The closer I look the more matter becomes informed energy.

The closer I look the more I sense poetry within surface reality.

The closer I look the more I intuit the infinite in the momentary.

The closer I look the more I am one with what I look at.

I always begin by painting directly from nature. Although I am totally immersed in perception, my process encompasses many responses. I will work from nature as long as the subject is alive and I am present. After that I work on some paintings over time. This allows visual information to coalesce into a more complete whole. Some paintings are quick love affairs and others long-term relationships, like marriage, growing in depth with successive layers of understanding. I keep sketchbooks filled with painting and thoughts. Although subjective sensation directs my seeing, I believe I am painting exactly what I see.

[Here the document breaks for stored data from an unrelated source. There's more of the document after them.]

/-- From the pop of word `k` on, RXQ running out, or showing a status entry, after `ws`. -/
theorem popData_faults (ba : Word) (size : Nat) (tail : List (RxWord .hardware)) (ht : tail = [] ∨ ∃ w r, tail = .status w :: r)
    (ws : List RegWord) : ∀ (k : Nat) (d : Dev .hardware), 4 * (k + ws.length) < size → d.rxq = ws.map RxWord.data ++ tail →
    ∃ n, Runs [.popData ba size k] d { d with
      rxq := tail.tail, draws := n, fault := d.fault ||| (if tail = [] then 0x8#32 else 0x10#32)
      mem := Memory.writeFrom d.mem ba (4 * k) (ws.flatMap wordBytes) } := by
  induction ws with
  | nil =>
    intro k d hk hq
    rcases ht with rfl | ⟨w, r, rfl⟩
    · refine ⟨d.draws + 1, .step (more := []) ?_ (.done _)⟩
      have hq' : d.rxq = [] := hq
      simp only [perform, Dev.popDataStep, Dev.portPop, hq', Dev.popEmpty, Dev.raise]
      simp [hq', FaultCause.code, Memory.writeFrom]
    · refine ⟨d.draws + 1, .step (more := []) ?_ (.done _)⟩
      have hq' : d.rxq = .status w :: r := hq
      simp only [perform, Dev.popDataStep, Dev.portPop, hq', Dev.popDesync, Dev.raise]
      simp [FaultCause.code, Memory.writeFrom]
  | cons w ws ih =>
    intro k d hk hq
    simp only [List.length_cons] at hk
    obtain ⟨n, hr⟩ := ih (k + 1)
      ({ d with
        rxq := ws.map RxWord.data ++ tail
        mem := Memory.writeFrom d.mem ba (4 * k) (wordBytes w) } : Dev .hardware) (by omega) rfl
    refine ⟨n, .step (by simp only [perform,
        Dev.popDataStep, Shape.hardware_wordBytes]; rw [d.portPop_data w (ws.map RxWord.data ++ tail) (by simpa using hq)]) ?_⟩
    rw [storeSteps_eq, List.append_nil, List.take_of_length_le (by rw [wordBytes_length]; omega),
      if_pos (by omega : 4 * (k + 1) < size)]
    refine (storesOf_runs ba _ (4 * k) _).append ?_
    rw [List.flatMap_cons, Memory.writeFrom_append, wordBytes_length, show 4 * k + 4 = 4 * (k + 1) by omega]
    simpa using hr

/-! ## WRITE_PACKET (R192, R193) -/

/-- The source bytes of word `k`. -/
def Dev.sourceBytes (d : Dev .hardware) (ba : Word) (size k : Nat) : List Byte :=
  (List.range (min 4 (size - 4 * k))).map fun j => d.memRead (bufferAddr ba (4 * k + j))

theorem Dev.loadStep_more (d : Dev .hardware) (e size : Nat) (ba : Word) (i : Nat) (lanes : List Byte) (h1 : (i + 1) % 4 ≠ 0)
    (h2 : i + 1 < size) : perform (.load e size ba i lanes) d =
      (d, .go [.load e size ba (i + 1) (lanes ++ [d.memRead (bufferAddr ba i)])]) := by
  simp only [perform, Dev.loadStep, Shape.hardware_wordBytes]
  rw [if_neg (by omega), if_neg (by omega)]

theorem Dev.loadStep_done (d : Dev .hardware) (e size : Nat) (ba : Word) (i : Nat) (lanes : List Byte)
    (h : (i + 1) % 4 = 0 ∨ i + 1 = size) (h2 : i < size) : perform (.load e size ba i lanes) d =
      ({ d with draws := d.draws + 1 },
        .go [.push e size ba (i + 1) (packLanes d.draws (lanes ++ [d.memRead (bufferAddr ba i)]))]) := by
  simp only [perform, Dev.loadStep, Shape.hardware_wordBytes]
  rw [if_neg (by omega), if_pos h]

/-- The reads of one word end in its push. -/
theorem loadWord_runs (e size : Nat) (ba : Word) (k : Nat) (d d' : Dev .hardware) (rest : List (AccessStep .hardware)) (hk : 4 * k < size)
    (hr : Runs (.push e size ba (4 * k + min 4 (size - 4 * k)) (packLanes d.draws (d.sourceBytes ba size k)) :: rest)
      { d with draws := d.draws + 1 } d') :
    Runs (.load e size ba (4 * k) [] :: rest) d d' := by
  unfold Dev.sourceBytes at hr
  rcases (by omega : size = 4 * k + 1 ∨ size = 4 * k + 2 ∨ size = 4 * k + 3 ∨ 4 * k + 4 ≤ size) with h | h | h | h
  · rw [show min 4 (size - 4 * k) = 1 by omega] at hr
    exact .step (Dev.loadStep_done _ _ _ _ _ _ (by omega) (by omega)) hr
  · rw [show min 4 (size - 4 * k) = 2 by omega] at hr
    refine .step (Dev.loadStep_more _ _ _ _ _ _ (by omega) (by omega)) ?_
    exact .step (Dev.loadStep_done _ _ _ _ _ _ (by omega) (by omega)) hr
  · rw [show min 4 (size - 4 * k) = 3 by omega] at hr
    refine .step (Dev.loadStep_more _ _ _ _ _ _ (by omega) (by omega)) ?_
    refine .step (Dev.loadStep_more _ _ _ _ _ _ (by omega) (by omega)) ?_
    exact .step (Dev.loadStep_done _ _ _ _ _ _ (by omega) (by omega)) hr
  · rw [show min 4 (size - 4 * k) = 4 by omega] at hr
    refine .step (Dev.loadStep_more _ _ _ _ _ _ (by omega) (by omega)) ?_
    refine .step (Dev.loadStep_more _ _ _ _ _ _ (by omega) (by omega)) ?_
    refine .step (Dev.loadStep_more _ _ _ _ _ _ (by omega) (by omega)) ?_
    exact .step (Dev.loadStep_done _ _ _ _ _ _ (by omega) (by omega)) hr

/-- Lane `j` of word `k` of a packet holds source byte `4 * k + j`. -/
theorem lane_sourceBytes (d : Dev .hardware) (draw size : Nat) (ba : Word) (k j : Nat) (hj : j < 4) (hk : 4 * k + j < size) :
    lane (packLanes draw (d.sourceBytes ba size k) : RegWord) j = d.memRead (bufferAddr ba (4 * k + j)) := by
  have hl : (d.sourceBytes ba size k).length = min 4 (size - 4 * k) := by simp [Dev.sourceBytes]
  rw [lane_packLanes _ _ _ (by omega) (by simpa using hj)]
  have : j < min 4 (size - 4 * k) := by omega
  simp [Dev.sourceBytes, this]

By filling my paintings with luminous colors and rhythmic strokes, I hope to surround the viewer with a sensation and reflection of inner joy. Underlying the imagery of my paintings is a felt connection with and a curiosity about tangible patterns of energy found within matter’s solidity. Painting is both the way I sense nature intuitively, and my attempt at a visual language congruent with ideas like Einstein’s matter = energy and the relationship of light color to pigment color.

My first love is color. Luminous color comes from seeing the relationship of light and pigment color. Each color has a luminance (light emitted from a color) created by both its intensity and value according to its inherent see-ability. By energizing the color mass with rhythmic edges, I try to make the colors resonate with spectral energy. I feel closest to the sensation of light when pigment color is full of over-all light. Color, once thought of as abstract, becomes real and accurate by looking at it with a different mind set.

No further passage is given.